TAIPING: All 11-year-old Tan Jia Yi wants is to be a Malaysian citizen.
Born to a Malaysian father and Indonesian mother, Jia Yi, who turns 12 in a few months’ time, was denied citizenship by the National Registration Department (NRD) as he was born a day before his parents registered their marriage.
His father, Tan Ban Guan, related that after months of gathering documents and hitting brick walls trying to register their marriage, he and his wife were told that they could do so at the NRD in Ipoh on July 26, 2005.
“Coincidentally, my wife went into labour the same day. By the time Jia Yi was born, it was already too late.
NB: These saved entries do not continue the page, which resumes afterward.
/-- A command whose block first uses words of its page: its effect on a device that differs in the pages' reports alone. -/
theorem completes_paged {c : Instr} {s : State} {b : Blk} {ws : List Nat} {f : Root → Dev → Dev} {P : State → Prop} (hon : s.root.coreOn = true)
    (hi : exec c s = onDev (fun r d => f r (pageUse r b ws d)) s) (h : ∀ pg ln, P { s with dev := f s.root (s.dev.paged pg ln) }) : Completes c s P :=
  completes_onPage hon hi h

section
variable (r : Root) (d : Dev) (pg : SMap PageSt) (ln : SMap LineSt)

theorem ref_paged : (d.paged pg ln).ref = d.ref := rfl
theorem rin_paged : (d.paged pg ln).rin = d.rin := rfl
theorem rf_paged : (d.paged pg ln).rf = d.rf := rfl
theorem srvn_paged : (d.paged pg ln).srvn = d.srvn := rfl
theorem refMode_paged : refMode (d.paged pg ln) = refMode d := rfl
theorem tempNow_paged : tempNow (d.paged pg ln) = tempNow d := rfl
theorem tblAt_paged : tblAt (d.paged pg ln) = tblAt d := rfl
theorem refMeasure_paged : refMeasure r (d.paged pg ln) = refMeasure r d := rfl

/-- The judgement reads no page's report. The definition is unfolded as a function and not at its arguments: compared there, the kernel would evaluate
the test against a second of EC units, one unit at a time. -/
theorem refJudge_paged (i : Nat) : refJudge r (d.paged pg ln) i = refJudge r d i := by
  have h : @refJudge = @refJudge := rfl
  conv at h => rhs; delta refJudge
  rw [h]
  beta_reduce
  rw [ref_paged, rin_paged, rf_paged, srvn_paged, refMode_paged, tempNow_paged, tblAt_paged, refMeasure_paged]

end

/-- Settles O34: each command by what it makes of the input, its uses of the page reported. -/
theorem refInputs : Obligations.RefInputs := by
  intro s i hon
  have hi := i.isLt
  refine ⟨?_, fun hst h0 => ?_, fun hst hq => ?_, fun hst h0 => ?_, fun synce => ?_⟩
  · refine completes_paged hon (show _ = execRefCheck s from rfl) fun pg ln => ?_
    obtain ⟨hsec, hfrom, hhist, hvalid⟩ := refCheck_selector s.root (s.dev.paged pg ln)
    refine ⟨devOnly_dev .., hsec, hfrom, hhist, hvalid, ?_, ?_, ?_⟩
    · exact fun hena => refCheck_disabled s.root (s.dev.paged pg ln) hi hena
    · intro hena hinj
      obtain ⟨fails, hfails, hfail, -⟩ := refCheck_enabled s.root (s.dev.paged pg ln) hi hena
      exact hfail.trans_ne ((hfails i hi hena).2 hinj.1 hinj.2)
    · intro hena hinj
      obtain ⟨fails, hfails, h⟩ := refCheck_enabled s.root (s.dev.paged pg ln) hi hena
      rw [(hfails i hi hena).1 hinj, refJudge_paged] at h
      exact h
  · refine completes_paged hon (show _ = execQualTimeExpiry i s from rfl) fun pg ln => ?_
    have h := qualExpiry_rin (r := s.root) (d := s.dev.paged pg ln) hst h0
    refine ⟨devOnly_dev .., fun hl => ?_, fun hl => ?_, fun j _ hj => (h j).trans (if_neg hj)⟩
    · exact hasMoved_of ((h i).trans ((if_pos rfl).trans (if_neg (Bool.eq_false_iff.mp hl))))
    · exact hasMoved_of ((h i).trans ((if_pos rfl).trans (if_pos hl)))
  · refine completes_paged hon (show _ = execQualTimeExpiry i s from rfl) fun pg ln => ?_
    have h := qualExpiry_failed (r := s.root) (d := s.dev.paged pg ln) hst hq
    have hx := (h i).trans (if_pos rfl)
    refine ⟨devOnly_dev .., hasMoved_of hx, ?_, fun j _ hj => (h j).trans (if_neg hj)⟩
    refine (congrArg RefIn.lost hx).trans ?_
    simp [RefIn.moved, rin_paged, hst]
  · refine completes_paged hon (show _ = execWtrExpiry i s from rfl) fun pg ln => ?_
    have h := wtrExpiry_rin (r := s.root) (d := s.dev.paged pg ln) hst h0
    exact ⟨devOnly_dev .., hasMoved_of ((h i).trans (if_pos rfl)), fun j _ hj => (h j).trans (if_neg hj)⟩
  · refine completes_paged hon (show _ = execRefLosDetect synce s from rfl) fun pg ln => ?_
    obtain ⟨los, hlos, h⟩ := refLosStep_judges s.root synce s.dev pg ln hi
    obtain ⟨hst, hchanges⟩ := (edgesOnly_edged synce s.dev).st_changes i
    have moved : ∀ {n timer : Nat}, ((edged synce s.dev).rin i).judged s.root.ec (qualTime s.dev) (refEna s.dev i) los =
        ((edged synce s.dev).rin i).moved s.root.ec n timer → HasMoved (s.dev.rin i) ((refLosStep s.root synce (s.dev.paged pg ln)).rin i) n timer := by
      intro n timer hm
      rw [h, hm]
      exact hasMoved_reopened hchanges ..
    have kept : ((edged synce s.dev).rin i).judged s.root.ec (qualTime s.dev) (refEna s.dev i) los = (edged synce s.dev).rin i →
        (refLosStep s.root synce (s.dev.paged pg ln)).rin i = ((edged synce s.dev).rin i).reopened := fun hk => by rw [h, hk]
    refine ⟨devOnly_dev .., (edgesOnly_edged synce s.dev).others i, fun ht => refLosStep_fault s.root synce (s.dev.paged pg ln) ht, fun hena h0 hno => ?_,
      fun h0 hl => ?_, fun hena h0 hno => ?_, fun h0 hl => ?_⟩
    · exact moved (judged_returns hena (hst.trans h0) (Bool.eq_false_iff.mpr fun hl => hno (hlos.mp hl)))
    · exact moved (judged_loses (fun h' => h0 (hst.symm.trans h')) (hl.imp_left hlos.mpr))
    · exact kept (judged_present hena (fun h' => h0 (hst.symm.trans h')) (Bool.eq_false_iff.mpr fun hl => hno (hlos.mp hl)))
    · exact kept (judged_absent (hst.trans h0) (hl.imp_left hlos.mpr))

end Sys2Proof.Machine

/-! PROOFS of the family 08_media_clock_synthesizers: first a synthesizer read after each of the operations that its commands share (R180 to R189, R196). -/

namespace Sys2Proof.Machine

/-! ### Synthesizers after an update

`mcsn_f` says what `f` makes of all eight synthesizers, as an update of the function that reads them. -/

open Function (update)

theorem mcsn_setMcs (d : Dev) (n : Nat) (x : Mcs) : (d.setMcs n x).mcsn = update d.mcsn n x := by
  funext m
  rw [Function.update_apply]
  exact sget_sset ..

theorem mcsn_of {a b : Dev} (h : Part.mcs.of a = Part.mcs.of b) : a.mcsn = b.mcsn := by
  have h : a.mcs = b.mcs := Part.same_iff.mpr h
  funext m
  simp only [Dev.mcsn, h]

theorem eff_of {a b : Dev} (h : Part.eff.of a = Part.eff.of b) : a.eff = b.eff := Part.same_iff.mpr h

theorem regs_of {a b : Dev} (h : Part.regs.of a = Part.regs.of b) : a.regs = b.regs := Part.same_iff.mpr h

theorem posted_of {a b : Dev} (h : Part.posted.of a = Part.posted.of b) : a.posted = b.posted := Part.same_iff.mpr h

theorem pwv_of_eff {a b : Dev} (h : a.eff = b.eff) (p : Blk) (o : Nat) : a.pwv p o = b.pwv p o := by simp only [Dev.pwv, h]

theorem pf_of_eff {a b : Dev} (h : a.eff = b.eff) (p : Blk) (o hi lo : Nat) : a.pf p o hi lo = b.pf p o hi lo := by simp only [Dev.pf, Dev.pwv, h]

theorem mcsOuts_of_eff {a b : Dev} (h : a.eff = b.eff) (n : Nat) : mcsOuts a n = mcsOuts b n := by simp only [mcsOuts, pf_of_eff h]

section
variable (r : Root) (n : Nat) (d : Dev)

theorem mcsn_raiseIf (c : Bool) (k : Nat) : (raiseIf c r k d).mcsn = d.mcsn := mcsn_of (of_raiseIf (.of (by decide)) ..)

theorem mcsn_mcsEvt (k : Nat) : (mcsEvt r n k d).mcsn = d.mcsn := mcsn_of (of_mcsEvt (.of (by decide)) ..)

theorem mcsn_mcsRefuse (why : Nat) : (mcsRefuse r n why d).mcsn = update d.mcsn n { d.mcsn n with refuse := why } := by
  rw [mcsRefuse, mcsn_mcsEvt, mcsn_setMcs]

/-- The discipline state follows the ramp (R196). -/
def Mcs.settled (x : Mcs) : Mcs :=
  if (x.disc = 1 ∨ x.disc = 2) ∧ x.rampSt ≠ 0 then { x with disc := 3, inRun := 0 }
  else if x.disc = 3 ∧ x.rampSt = 0 then { x with disc := 1, inRun := 0 }
  else x

theorem Mcs.settled_eq (x : Mcs) : x.settled = { x with disc := x.settled.disc, inRun := x.settled.inRun } := by
  unfold Mcs.settled
  split
  · rfl
  · split <;> rfl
“The officer was about to go home and told us to come the next day, which we did,” the 45-year-old part-time mosaic layer and odd job worker said after submitting his son’s application for citizenship for the third time in the last four years.
Ban Guan, whose three younger children are Malaysian citizens, said that Jia Yi also did not have Indonesian citizenship as his wife had not registered the boy’s birth in her country.
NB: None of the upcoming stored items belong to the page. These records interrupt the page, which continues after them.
/-- The kinds of cascade orders (R228). -/
inductive OrderKind where
  | start | release | resume | stop | halt | unhalt | stepfreq
  deriving DecidableEq, Repr

/-- The kinds of cascade reports (R228). -/
inductive ReportKind where
  | tagFault | stopReq | haltReq | throttleReq | fault
  deriving DecidableEq, Repr


/-- A PCIe configuration request (R449, R458): a read of a dword, or a write of the Command register (Memory Space Enable,
Bus Master Enable), of MSI-X Message Control (enable, function mask) or of the address of BAR0 or BAR2. -/
inductive CfgRequest where
  | read (dword : Fin 1024)
  | command (mse bme : Bool)
  | msix (en mask : Bool)
  | bar (second : Bool) (addr : BitVec 64)
  deriving DecidableEq, Repr

/-- A host memory request (R450, R451): to BAR0, with its size in bytes, or to BAR2, a list of 128-bit words with their
byte enables, the first at the offset. -/
inductive HostRequest where
  | bar0 (off : BitVec 26) (size : Fin 65) (write : Bool) (v : BitVec 64)
  | bar2 (off : BitVec 28) (write : Bool) (words : List (BitVec 16 × W128))
  deriving DecidableEq, Repr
“We are very worried for his future. What’s going to happen when he comes of age?
“He won’t be able to further his education, neither can he gain legal employment,” he said.
According to Ban Guan, Jia Yi was being bullied in school for being “different”.
“In the last two years, he has become more aware of his situation and keeps asking us about it.
“He is becoming withdrawn and his grades have dropped,” he said.
Volleyball coach Patrick Morton, who is helping Ban Guan apply for citizenship for Jia Yi, said the boy had queried why he could not represent Perak in volleyball in the State Schools Sports Council meet.
“He is good enough to represent the state. The obvious reason that he has not been selected is because he’s not a Malaysian citizen.
“The boy is a victim of circumstance. We were told that his application will take a year to process.
“Hopefully, it can be done faster since it is not a very difficult case to process,” said Morton.
Asked if he understood what was happening, Jia Yi nodded and said:
“I want to be a Malaysian like my siblings and friends. I am just like them, except that I do not have a MyKid.
“I want to continue attending school and one day represent the country in volleyball,” he added.